Unconsciously, this is what we have been doing as bereaved parents as well, in order to survive. We have had to relearn to live and spare our energy by avoiding people and activities that leave us completely depleted. This is one of the reasons we decided to stop going to church, as the preaching not only did not help with our pain, it actually drained the meager resources we would have had, by presenting us with a God-theory that for us couldn’t have been further from the truth.

spoons 1

But yesterday, while at the gym, my husband was submitted to a completely unrequited tirade of arguments in God’s defense from a guy who thinks himself a Christian.

I will never understand the need to preach at someone. But to preach so bluntly and insensitively at someone you know to be in emotional pain and anguish is, to me, inexcusable.

I wish this reached the guy. Not only his ears but his heart.

I wish to tell him that yesterday, his tirade of self-assured religiosity left my husband with zero “spoons”, in the short space of a few minutes.

That probably unlike you, you pompous little prick fervent little Christian, he had to face 12 hours of driving and work in harsh conditions, tormented by an all consuming anger we know too well and you know none of, as you have never felt the pain of losing someone you love, I am pretty sure.

That last night, I left him with my precious surviving child, while I was out at a bereavement seminar (oh, the irony, right?) and although he would NEVER do anything to harm her, he was totally incapable of providing for her needs. His all consuming anger blinded him totally to everything around himself and made him withdraw into his shell, like a wounded animal.

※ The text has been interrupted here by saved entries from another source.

-- ==== Sys2Proof/Proofs/TableEngine.lean ====
section
/-! PROOFS. The Table Store and the Table Engine (40_table_engine.md): the tables are linear in the byte index and hold
the spec's basis entries (section 1), and the engine computes the byte-serial CRC (section 2). -/

namespace Sys2Proof.Machine

/-! ## The Table Store -/

/-- Bit steps of a byte are linear in the byte, so every table is (R103). -/
theorem tbl_xor (k : Nat) (a b : Byte) : tbl k (a ^^^ b) = tbl k a ^^^ tbl k b := by
  simp only [tbl_eq, BitVec.setWidth_xor, crcBits_xor]

@[simp] theorem tbl_zero (k : Nat) : tbl k 0 = 0 := by
  rw [tbl_eq]
  exact crcBits_zero _

/-- Row 0 of the spec's table holds eight bit steps of each single-bit byte (R101). -/
theorem romBasis_row_zero : ∀ i < 8, tbl0 (1#8 <<< i) = (romBasis.getD 0 []).getD i 0 := by
  decide +kernel

/-- Each row of the spec's table follows from the row above by the recurrence of R102. -/
theorem romBasis_row_succ : ∀ k < 15, ∀ i < 8,
    nextEntry ((romBasis.getD k []).getD i 0) = (romBasis.getD (k + 1) []).getD i 0 := by
  decide +kernel

/-- The basis entries of the sixteen tables are those of the spec's table (R103). -/
theorem tbl_unit_eq_romBasis {k i : Nat} (hk : k < 16) (hi : i < 8) :
    tbl k (1#8 <<< i) = (romBasis.getD k []).getD i 0 := by
  induction k with
  | zero => exact romBasis_row_zero i hi
  | succ k ih => rw [tbl, ih (by omega), romBasis_row_succ k (by omega) i hi]

/-- A byte is the XOR of its single bits. -/
theorem byte_eq_foldl_bits (b : Byte) :
    b = (List.range 8).foldl (fun acc i => acc ^^^ (if b.getLsbD i then 1#8 <<< i else 0)) 0 := by
  revert b
  decide +kernel

/-- An entry is the XOR of the entries of its index's bits. -/
theorem tbl_eq_foldl_bits (k : Nat) (b : Byte) :
    tbl k b = (List.range 8).foldl (fun acc i => acc ^^^ (if b.getLsbD i then tbl k (1#8 <<< i) else 0)) 0 := by
  conv_lhs => rw [byte_eq_foldl_bits b]
  rw [← tbl_zero k]
  refine (List.foldl_hom (tbl k) fun acc i => ?_).symm
  rw [tbl_xor, apply_ite (tbl k)]

/-- Settles O42: the tables are linear, and R102's recurrence carries the basis entries from row to row. -/
theorem tableStoreIsLinearOverItsBasis : Obligations.TableStoreIsLinearOverItsBasis := by
  refine ⟨tbl_xor, tbl_zero, fun k i hk hi => tbl_unit_eq_romBasis hk hi, fun k b hk => ?_⟩
  rw [tbl_eq_foldl_bits]
  refine List.foldl_ext _ _ _ fun acc i hi => ?_
  rw [tbl_unit_eq_romBasis hk (List.mem_range.mp hi)]

/-! ## The Table Engine -/

/-- `8 (k + 8)` bit steps of a word, byte by byte: byte `j` is looked up in table `k + 7 - j`, as `k` more bytes follow
the word. -/
theorem crcBits_eq_tbl_bytes (k : Nat) (v : Word) : crcBits (8 * (k + 8)) v =
    tbl (k + 7) (byteOf v 0) ^^^ tbl (k + 6) (byteOf v 1) ^^^ tbl (k + 5) (byteOf v 2) ^^^ tbl (k + 4) (byteOf v 3)
      ^^^ tbl (k + 3) (byteOf v 4) ^^^ tbl (k + 2) (byteOf v 5) ^^^ tbl (k + 1) (byteOf v 6)
      ^^^ tbl k (byteOf v 7) := by
  simpa only [tbl_eq, Nat.mul_add, Nat.add_assoc, Nat.reduceMul, Nat.reduceAdd] using crcBits_bytes (8 * (k + 1)) v

/-- The slice step is 128 bit steps of the register with the first eight bytes, and 64 of the last eight (R106). -/
theorem slice16_eq_crcBits (r : Word) {q : List Byte} (hq : q.length = 16) :
    slice16 r q = crcBits 128 (r ^^^ le64 q 0) ^^^ crcBits 64 (le64 q 8) := by
  have hhi := crcBits_eq_tbl_bytes 8 (r ^^^ le64 q 0)
  have hlo := crcBits_eq_tbl_bytes 0 (le64 q 8)
  simp (disch := omega) only [byteOf_le64, Nat.reduceAdd] at hlo
  rw [show crcBits 128 _ = _ from hhi, show crcBits 64 _ = _ from hlo]
  simp only [slice16, BitVec.xor_assoc]

/-- The slice step is sixteen byte steps (R106). -/
theorem slice16_eq_byteSerial (r : Word) {q : List Byte} (hq : q.length = 16) : slice16 r q = byteSerial r q := by
  obtain ⟨hlo, hhi⟩ := le128_split q 0
  rw [slice16_eq_crcBits r hq, byteSerial_sixteen r q hq, red, hlo, hhi, crcBits_xor, crcBits_xor, ← crcBits_add,
    BitVec.xor_assoc]

/-- The loops of R107 consume the string from the left, sixteen bytes or one at a time. -/
theorem tableLoop_eq_byteSerial {chunks : Nat} (r : Word) {d : List Byte} (h : 16 * chunks ≤ d.length) :
    tableLoop chunks r d = byteSerial r d := by
  induction chunks generalizing r d with
  | zero => rfl
  | succ chunks ih =>
    have htake : (d.take 16).length = 16 := by rw [List.length_take]; omega
    have hdrop : 16 * chunks ≤ (d.drop 16).length := by rw [List.length_drop]; omega
    rw [tableLoop, ih _ hdrop, slice16_eq_byteSerial r htake, ← byteSerial_append, List.take_append_drop]

/-- The Table Engine computes the byte-serial CRC (R105). -/
theorem tableUpdate_eq_byteSerial (r : Word) (d : List Byte) : tableUpdate r d = byteSerial r d :=
  tableLoop_eq_byteSerial r (Nat.mul_div_le _ _)

/-- Settles O45: the Table Engine is the byte-serial CRC, a left fold over the bytes. -/
theorem chunkingInvariant : Obligations.ChunkingInvariant := by
  intro r a b
  simp only [tableUpdate_eq_byteSerial, byteSerial_append]

end Sys2Proof.Machine
end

That upon my return, he was almost incoherent with emotional exhaustion and collapsed into bed and a heavy slumber of temporary obliteration.

That all this, ALL this, could have been avoided if you had displayed more empathy and less bigotry yesterday morning.

You, my non-friend, who call yourself a Christian, should have been a helping hand; your words could have been a salve for my husband’s broken heart. Instead, you chose to tear into his heart, uninvited and with great violence.

I do hope this reaches you.

I do hope that if you are to learn one thing from your “Christian” walk is that love can be expressed in so many other ways, words being the least effective.

I hope you learn to be someone’s strength by showing empathy and care and not drain someone of the little strength they have.

Be well, and please, for everybody’s sake, stop preaching!


This entry was posted in: Grief


Mum to one beautiful girl on earth and one sweet baby boy in heaven. Privileged carer. Encourager and friend.


  1. Oh goodness, how appalling. I’m so sorry this happened to your husband. I can’t imagine what made this man think he had any right to make any comment at all? I’m dumbfounded.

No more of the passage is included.